LOL! Good luck with the cloning process. :lol:


----------



## copperkid_18 (Jun 14, 2010)

manchvegassalvage said:


> glorycloud said:
> 
> 
> > What was your fine gold stripped from? Escrap?
> ...



Is it difficult stripping the fingers?


----------



## manchvegassalvage (Jun 14, 2010)

copperkid_18 said:


> manchvegassalvage said:
> 
> 
> > glorycloud said:
> ...



I dont use the cell for the fingers I use muratic and hydrogen peroxide.


----------



## Harold_V (Jun 15, 2010)

manchvegassalvage said:


> I just baught a pulverizer that I will be using to pulverize connectors to seperate out the plated pins.


It might pay to explore the loss of gold when using the pulverizer. If the pins get abraded in the process, pretty good chance you'll lose a good percentage of the plating. 

Not lost, of course, but tied up in the waste material. 

Just a thought, you understand!

Harold


----------



## manchvegassalvage (Jun 15, 2010)

Harold_V said:


> manchvegassalvage said:
> 
> 
> > I just baught a pulverizer that I will be using to pulverize connectors to seperate out the plated pins.
> ...




I did not think of that!! Would a rinse of the wast material be sufficient? If the pulverizer will comprimise the plateing on the pins would a high pressure wash remove plateing from pins?

Sean


----------



## Barren Realms 007 (Jun 15, 2010)

manchvegassalvage said:


> Harold_V said:
> 
> 
> > manchvegassalvage said:
> ...



Unlikely, and if it did would you be able to find the gold again?


----------



## manchvegassalvage (Jun 15, 2010)

Barren Realms 007 said:


> manchvegassalvage said:
> 
> 
> > Harold_V said:
> ...



I was thinking of a high pressure water wash within a contained system.They use high pressure water to cut concrete and steel.


----------



## jimdoc (Jun 15, 2010)

I think the problem would be gold getting smashed into the soft plastic,then it would be a problem getting it out. Just like when acids make the plastic soft and it grabs hold of the gold,and its hard separating.

Jim


----------



## philddreamer (Jun 15, 2010)

I expierienced the gold sticking on plastic spatula, & the bottom 2" of my 2.5qt buckett. So I experimented & tried some HCI-CI , stir w/spatula & the gold was dissolved from spatula; same with the buckett. I also ran my Au filters I had saved for a while. I drop'd w/SMB.


----------



## Oz (Jun 16, 2010)

jimdoc said:


> Just like when acids make the plastic soft and it grabs hold of the gold, and its hard separating.

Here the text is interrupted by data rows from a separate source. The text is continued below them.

-- ==== Sys2Proof/Machine/Flags.lean ====
section
/-! DEFINITION. Flags.lean: the one-bit checks, the status of a row, and the batch flag (10_state.md R37).
RCFD-CORE has no flags register. -/

namespace Sys2Proof.Machine

/-- LENGTH_GATE (R80): `in_len == 20`. -/
def lenOk (len : RowLen) : Bool := len == frameLen

/-- The sum of the four nibbles of N0 and N1, a natural number 0..60 (R95). -/
def nibbleSum (n0 n1 : Byte) : Nat :=
  (hiNibble n0).toNat + (loNibble n0).toNat + (hiNibble n1).toNat + (loNibble n1).toNat

/-- CSUM_CALC (R95): the sum modulo 16. The carry is thrown away. -/
def csumCalc (n0 n1 : Byte) : Nibble := BitVec.ofNat 4 (nibbleSum n0 n1)

/-- CSUM_CHECK (R96). -/
def csumOk (n0 n1 n2 : Byte) : Bool := csumCalc n0 n1 == csumRxOf n2

/-- DELAY_OFF_VALUE (R8, R131). -/
def delayOffValue : Byte := 0x00

/-- DIR_CW_VALUE (R8, R131). -/
def dirCwValue : Byte := 0x07

/-- VCLASS (R130): both comparisons are exact matches over all 8 bits (R131). -/
def vclass (render : Code3) (value : Byte) : Bool :=
  if render = 4 then value != delayOffValue
  else if render = 5 then value == dirCwValue
  else false

/-- The 2-bit status codes (R165). -/
def Status.code : Status → BitVec 2
  | .ok => 0
  | .errLen => 1
  | .errCsum => 2
  | .errCmd => 3

/-- STATUS_SELECT (R169), the one place where a row is rejected: the earliest failing stage gives the
reason. This is the whole of taking an exception on this hardware: a rejection saves no state, switches
no mode and transfers no control (R170), and there is no return from one (R171). -/
def statusOf (lenOk csumOk cmdOk : Bool) : Status :=
  if !lenOk then .errLen
  else if !csumOk then .errCsum
  else if !cmdOk then .errCmd
  else .ok

/-- The batch-success update (R150), rst = 0. -/
def batchNext (b batchStart inValid : Bool) (status : Status) : Bool :=
  let hit := inValid && (status == .ok)
  if batchStart then hit else b || hit

/-- The record strobe `out_record = r_valid & (r_status == 0)` (R33). -/
def outRecord (s : State) : Bool := s.rValid && (s.rStatus == 0)

end Sys2Proof.Machine
end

It is a b$&#h with some substrates to be sure. Been there and done that. I now reject much material and they are agasp, why do you not want to process my gold?


----------



## manchvegassalvage (Jun 16, 2010)

jimdoc said:


> I think the problem would be gold getting smashed into the soft plastic,then it would be a problem getting it out. Just like when acids make the plastic soft and it grabs hold of the gold,and its hard separating.
> 
> Jim



JIm my text may have been confusing! I was refering to a high pressure water wash on just the gold plated pins performed in a stainless steel tank .


----------



## jimdoc (Jun 16, 2010)

manchvegassalvage said:


> jimdoc said:
> 
> 
> > I think the problem would be gold getting smashed into the soft plastic,then it would be a problem getting it out. Just like when acids make the plastic soft and it grabs hold of the gold,and its hard separating.
> ...




I was saying the pulverizer may smash or smear some gold into the plastic making that gold difficult to recover.You will know for sure when you try it out. 

Jim


----------